In the years since losing Indi, he’d struggled to deal with liv
ing alone. He had good friends, mostly work colleagues, and strong ties in the villages throughout Alaska, but that didn’t equate to true friendship, not that he was a social man or a huge talker. That was Indi’s strength, she had been good at that. No, if it wasn’t for his work, and hobby, he might have put a .40 caliber to his temple a long time ago.

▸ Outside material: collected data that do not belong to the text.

/-- Under a skip, once every tile is reduced (R39, R246) and no sweep of the step runs: every shard is CLEAN, the inactive gather copies are discarded, and the sync object is
signalled (R45, R48, R270). -/
def skipSettled (s : State) (h : Word) : State :=
  match runBy s h with
  | none => s
  | some r =>
    match runPlan s r with
    | none => s
    | some g =>
      if runOutcome r = 2 && !r.dropped && shardsReduced s g && g.shards.all fun n => (sweepOf s n).isNone then
        let s := g.shards.foldl shardClean s
        gathersOver (updRun s h fun r => { r with dropped := true }) h
      else s

/-- The records of a verdict: HUB_STEP_STATE and its companions, the run count, HUB_SKIP_COUNT and EV_LOSS_SCALE (R260, R261, R291). -/
def recordVerdict (s : State) (r : StepRun) (g : StepPlan) (v : Verdict) : State :=
  let skip := decide (v.outcome = 2)
  let s := { s with step := { s.step with
    verdicts := nmSet s.step.verdicts r.tenant.toNat v
    noSkip := nmSet s.step.noSkip r.plan (hintOf g (nmGet 0 s.step.noSkip r.plan) skip).2
    planLast := nmSet s.step.planLast r.plan (v.outcome, v.hint, v.stepNo.setWidth 32) } }
  if skip then
    let s := regCount s (tenOff r.tenant 0x14) 1
    let s := updOp s r.handle fun o => { o with event := true }
    raiseEvent s r.tenant.toNat evLossScale (BitVec.ofNat 64 r.plan)
      (BitVec.ofNat 64 (v.hint.toNat + v.stepNo.toNat % 2 ^ 32 * 2 ^ 32)) r.handle
  else s

/-- A verdict is decided on this package (R257, R291). -/
def deliverVerdict (s : State) (h : Word) (v : Verdict) : State :=
  match runBy s h with
  | none => s
  | some r =>
    match runPlan s r with
    | none => s
    | some g =>
      if r.verdict.isSome then s
      else
        let r' := { r with verdict := some v, narrow := if v.outcome = 1 then [] else r.narrow }
        let s := recordVerdict (updRun s h fun _ => r') r g v
        let s := setMark s r'
        skipSettled (g.shards.foldl (fun s n => verdictShard s r' v n) s) h

/-! ### Ends and stops of sweeps -/

/-- The status that a sweep command has gathered so far. -/
def opStatus (s : State) (h : Word) : Status := match findOp s h with | some o => o.status | none => stOk

/-- A command whose last sweep has ended is Done. -/
def sweepsOver (s : State) (h : Word) : State :=
  if s.step.sweeps.any fun w => w.by_ = .command h then s
  else match findOp s h with
    | some o => if o.phase = .running then finishOp s o { status := o.status, counts := o.counts } else s
    | none => s

/-- An ABORT is Done once no shard that it names has a sweep left to stop (R272). -/
def abortsOver (s : State) : State :=
  (s.fe.ops.filter fun o => o.phase = .running && o.started && dOpcode o.desc = opAbort).foldl (fun s o =>
    if (namedShards s.cfg.live o.tenant (dShard o.desc)).any fun e => !drivenByRun s e.1 && (sweepOf s e.1).any (·.stop) then s
    else finishOp s o resOk) s

/-- What follows the stop of a run's sweep: the shard is CLEAN, and HELD, swept again, or left, as the verdict says (R42, R266, R270,
R558, R577). -/
def afterStop (s : State) (n : Nat) : State :=
  match runOf s n with
  | none => s
  | some r =>
    if (shardDyn s n).halted then holdShard s n
    else match r.verdict with
      | none => s
      | some v =>
        if v.outcome = 2 then skipSettled s r.handle
        else if v.outcome = 1 && fpShard s n then redoShard s r n
        else startOutcomeSweep s r n false fpOne

/-- Tiles that a sweep of a capacity-mode shard may write ahead of the verdict. -/
def aheadTiles (s : State) (c : ShardCfg) : List Nat :=
  let done := ((List.range (tileCount c)).filter fun t => undoApplied s c t).length
  ((List.range (tileCount c)).filter fun t => !undoApplied s c t).take (undoReserve c - done)
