-- ==== Sys2Proof/Machine/Steps.lean ====
section
/-! DEFINITION. The ends of sweeps, sweeps and commits by command, INIT_PARAMS, UE faults, the package triple and dispatch (R205, R214,
R227, R235, R236, R248, R251, R272, R273, R596 to R598, R774). -/

namespace Sys2Proof.Machine

/-! ### SWEEP_COMPLETE -/

/-- A between-pass tree of a tensor that is in progress. -/
def betweenRuns (s : State) (n : Nat) (c : ShardCfg) : Bool :=
  s.step.trees.any fun t => match t.use with
    | .between m => (tensorShards s.cfg.live n c).any fun e => e.1 = m
    | .step _ => false
    | .norm _ => false
    | .recovery => false

/-- ATTEMPT of a sweep's frames: that of its run, 0 for a command (log 61). -/
def sweepAttempt (s : State) (w : SweepRec) : Nat :=
  match w.by_ with
  | .run h => (runBy s h).elim 0 runAttempt
  | .command _ => 0
  | .repair => 0

/-- Once pass 0 is complete on every shard of the tensor here, its vector goes through CPLAN, or is the result where there is none
(R227, R228). -/
def startBetween (s : State) (n : Nat) (w : SweepRec) (c : ShardCfg) : State :=
  match tensorVector s n c with
  | none => s
  | some v =>
    match (programOf s.cfg.live c).cplan with
    | none => deliverBetween (addSweepCounts s w c ⟨0, v.2, 0, 0⟩) n v.1
    | some x => if betweenRuns s n c then s
      else startTree (addSweepCounts s w c ⟨0, v.2, 0, 0⟩) (.between n) c.tenant x (w.stepNo.setWidth 32) (sweepAttempt s w)
        { treeZero with vector := v.1 }

/-- The present pass of a sweep ends on every tile, or its second pass asks for its between-pass values. -/
def passOver (n : Nat) (w : SweepRec) (c : ShardCfg) (s : State) : State :=
  if twoPass (programOf s.cfg.live c) && !w.pass1 then startBetween (firstPass s w c) n w c
  else if twoPass (programOf s.cfg.live c) && w.between.isNone then startBetween s n w c
  else lastPass s w c

/-- SWEEP_COMPLETE: what the pass reads may hold the sweep, or stop it (R557, R558); where it does neither, the pass is over. -/
def sweepComplete (n : Nat) (s : State) : State :=
  match sweepOf s n, nmGet? s.cfg.live.shards n with
  | some w, some c =>
    if w.stop || sweepHeld s w c || (drivenByRun s n && guestHeld s n) then s
    else
      let s := reach s (sweepReads s w c (List.range (tileCount c)))
      match sweepOf s n with
      | some w => if w.stop || sweepHeld s w c then settle s else settle (serveHeld (passOver n w c s))
      | none => settle s
  | _, _ => s

/-- SWEEP_COMPLETE (R251). -/
def execSweepComplete (shard : BitVec 16) (s : State) : Host.Outcome State Fault Refusal := .next (sweepComplete shard.toNat s)

/-! ### SWEEP_SPEC, SWEEP_REDO, COMMIT and ABORT -/

/-- The shards that a sweep or commit command names. -/
def commandShards (s : State) (o : Op) : List (Nat × ShardCfg) := namedShards s.cfg.live o.tenant (dShard o.desc)

/-- Whether a command names every shard. -/
def namesAll (o : Op) : Bool := dShard o.desc = allShards

/-- Shards of a command in one of some states, with no run driving them. -/
def inStates (s : State) (o : Op) (l : List ShardState) : List (Nat × ShardCfg) :=
  (commandShards s o).filter fun e => !drivenByRun s e.1 && l.contains (shardDyn s e.1).st && (sweepOf s e.1).isNone

/-- A command starts one shard's sweep. -/
def commandSweep (o : Op) (redo : Bool) (s : State) (e : Nat × ShardCfg) : State :=
  if masterFresh s e.1 e.2 then updOp s o.handle fun x => { x with status := stUnwritten }
  else
    let s := if capMode e.2 && (shardDyn s e.1).st = .written then undoRestoreAll s e.2 false else s
    startSweep s ⟨e.1, redo, if redo then BitVec.ofNat 32 (dField o.desc 40 4) else fpOne, none, BitVec.ofNat 64 (dStepNo o.desc),
      .command o.handle, false, capMode e.2 && specMode e.2 && !redo, false, [], none, false, false⟩ (if redo then .redoing else .sweeping)

/-- A sweep command: the shards whose state allows it are swept; a single shard in another state gives ST_BUSY (R272, R774). -/
def sweepCommand (redo : Bool) (s : State) (o : Op) : Outcome :=
  let l := inStates s o (if redo then [.clean, .written] else [.clean])
  if l.isEmpty && !namesAll o then .done s (resSt stBusy)
  else
    let s := l.foldl (commandSweep o redo) s
    if s.step.sweeps.any fun w => w.by_ = .command o.handle then .go s
    else .done s (resSt (opStatus s o.handle))

/-- SWEEP_SPEC (R272). -/
def execSweepSpec (handle : Word) (s : State) : Host.Outcome State Fault Refusal := .next (runCommand opSweepSpec (sweepCommand false) handle s)

/-- SWEEP_REDO (R272). -/
def execSweepRedo (handle : Word) (s : State) : Host.Outcome State Fault Refusal := .next (runCommand opSweepRedo (sweepCommand true) handle s)

/-- STEP_NO of the inactive header: that of a capacity-mode shard waits in the directory. -/
def inactiveStep (s : State) (e : Nat × ShardCfg) : Nat :=
  if capMode e.2 then leNat (((shardDyn s e.1).header.drop 32).take 8) else headerStep s e.2 (inactiveSlot s e.1 e.2)

/-- COMMIT: every WRITTEN or READY shard flips, or none does (R272, R273); none flips while both Acorns are down (R299). -/
def tryCommit (s : State) (o : Op) : Outcome :=
    let l := inStates s o [.written, .ready]
    if l.isEmpty then
      if namesAll o || !(inStates s o [.clean]).isEmpty then .done s { status := stOk, empty := true } else .done s (resSt stBusy)
    else if l.any fun e => inactiveStep s e ≠ dStepNo o.desc then .done s (resSt stBadField)
    else if commitsStopped s then .wait
    else .done (serveHeld (l.foldl (fun s e => flipShard s e.1) s)) resOk

/-- COMMIT (R273). -/
def execCommit (handle : Word) (s : State) : Host.Outcome State Fault Refusal := .next (runCommand opCommit tryCommit handle s)

/-- ABORT: running sweeps are ordered to stop, other shards are CLEAN at once (R272); it is Done once each shard is CLEAN. -/
def tryAbort (s : State) (o : Op) : Outcome :=
  let l := (commandShards s o).filter fun e => !drivenByRun s e.1
  if l.isEmpty && !namesAll o then .done s (resSt stBusy)
  else
    let s := l.foldl (fun s e => abortShard s e.1) s
    if l.any fun e => (sweepOf s e.1).isSome then .go s else .done s resOk

/-- ABORT (R272). -/
def execAbort (handle : Word) (s : State) : Host.Outcome State Fault Refusal := .next (runCommand opAbort tryAbort handle s)

/-! ### INIT_PARAMS (R235, R236, R538) -/

/-- A drawn master; a STD of 0 writes MEAN exactly (R235). -/
def initValue (mean std d : Word) : Fl := if isZero32 std then ⟨mean, 0⟩ else fillValue 1 mean std d

/-- The drawn masters of a shard, with the flushes of drawing them. -/
def initValues (s : State) (o : Op) (c : ShardCfg) : List Fl :=
  let d := o.desc
  let p := fun b => (presentParam (BitVec.ofNat 32 (dField d b 4))).w
  (genDraws c.n (genAt (planeTenant s.cfg.live c.tenant.toNat).seed (shardStream c.group) (initDraw (rsOffset (dField d 24 8))))).map
    (initValue (p 48) (p 52))

/-- A header written by INIT_PARAMS; the fields that R235 does not name are free values (log 67). -/
def initHeader (s : State) (wmax coarse : Word) (nonfin : Bool) : State × Header :=
  let (s, a) := takeNat s
  let (s, b) := takeNat s
  let (s, c) := takeNat s
  let (s, d) := takeNat s
  (s, ⟨0, fpOne, fpOne, wmax, coarse, nonfin, a % 2 ^ 16, b % 2 ^ 64, BitVec.ofNat 32 c, BitVec.ofNat 32 d⟩)

/-- INIT_PARAMS on an integer shard: INT64 zeros. -/
def initInt (s : State) (n : Nat) (c : ShardCfg) : State :=
  let k := committedSlot s n c
  let s := (List.range (tileCount c)).foldl (fun s t => writeFields s c k t [(0, List.replicate (tileElems c t) 0)]) s
  let (s, h) := initHeader s 0 fpOne false
  dWrite s (headerAddr c k) (headerBytes h)

/-- INIT_PARAMS on a floating-point shard: its fields, header and narrow weight, with the counts. -/
def initFp (s : State) (n : Nat) (c : ShardCfg) (o : Op) : State × Counts :=
  let k := committedSlot s n c
  let vs := initValues s o c
  let ws := vs.map (·.w)
  let f := formatOf s.cfg.live c
  let wmax := wmaxOf ws
  let coarse := coarseFor f wmax
  let copy := activeCopy s c.gather
  let r := ((List.range (tileCount c)).zip (chunks 4096 ws)).foldl (fun (acc : State × Counts) x =>
    let els := x.2.map (·.toNat)
    let zs := els.map fun _ => 0
    let s := writeFields acc.1 c k x.1 [(0, els), (1, zs), (2, zs), (3, zs), (4, els)]
    let y := emitTile s c copy coarse x.1 0 els
    (y.1, countsAdd acc.2 y.2)) (s, countsAdd ((vs.map flCounts).foldl countsAdd countsZero)
      (if (fieldPlace c 4).isSome then (ws.map writtenCounts).foldl countsAdd countsZero else countsZero))
  let x := initHeader r.1 wmax coarse (ws.any nonFinite32)
  (narrowHeader (dWrite x.1 (headerAddr c k) (headerBytes x.2)) c copy coarse 0, r.2)

/-- INIT_PARAMS on one shard, with the digest slot of what it has written (R568). -/
def initShard (o : Op) (acc : State × Counts) (e : Nat × ShardCfg) : State × Counts :=
  let r := if e.2.intKind then (initInt acc.1 e.1 e.2, countsZero) else initFp acc.1 e.1 e.2 o
  let k := committedSlot r.1 e.1 e.2
  let s := writeDigests (openUes r.1 (workUes r.1 e.2)) e.2 (committedDigest r.1 e.1 e.2) ((List.range (tileCount e.2)).map (tileDigest r.1 e.2 k)) (headerStep r.1 e.2 k) 0
  (s, countsAdd acc.2 r.2)

/-- A sweep of the shard runs, or its outcome is not applied (R236). -/
def outcomePending (s : State) (n : Nat) : Bool :=
  (sweepOf s n).isSome || [ShardState.sweeping, .written, .redoing, .ready].contains (shardDyn s n).st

After taking a few mouthfuls of pie, he set the rest down on top of a large, crinkled map of Alaska. There were numerous old, thick, leather-bound books stacked haphazardly around him; two were spread wide, close to his archaic desktop computer, a machine that would have made Bill Gates proud. He powered it on and was greeted by the familiar and irritating blue screen of death.
He pummeled the top and swore at it, threatening to replace it as if it understood him. Henry powered it off, and on again, four times before it worked.
Damn technology, he hated it.
He’d been meaning to replace it, at least that’s what a fridge note told him.
Henry set his glasses back on his face, sighed, and took another scoop of pie before scanning a page of his book, then glancing at the monitor to form a comparison before making another scribble in a journal.
He’d consumed story after story of lost gold mines and sunken ships throughout Southeast Alaska. His descent into madness, at least that’s what some called it, had led to filling over twenty-seven journals. Each one littered with ideas, connections, theories, some that came up empty, others that drove him down another rabbit hole. His hobby was like a drug, a thrill that he’d had since his youth but had lost in the wake of losing Indi. But now it was back, drawing him in, adding meaning to his paper-thin life.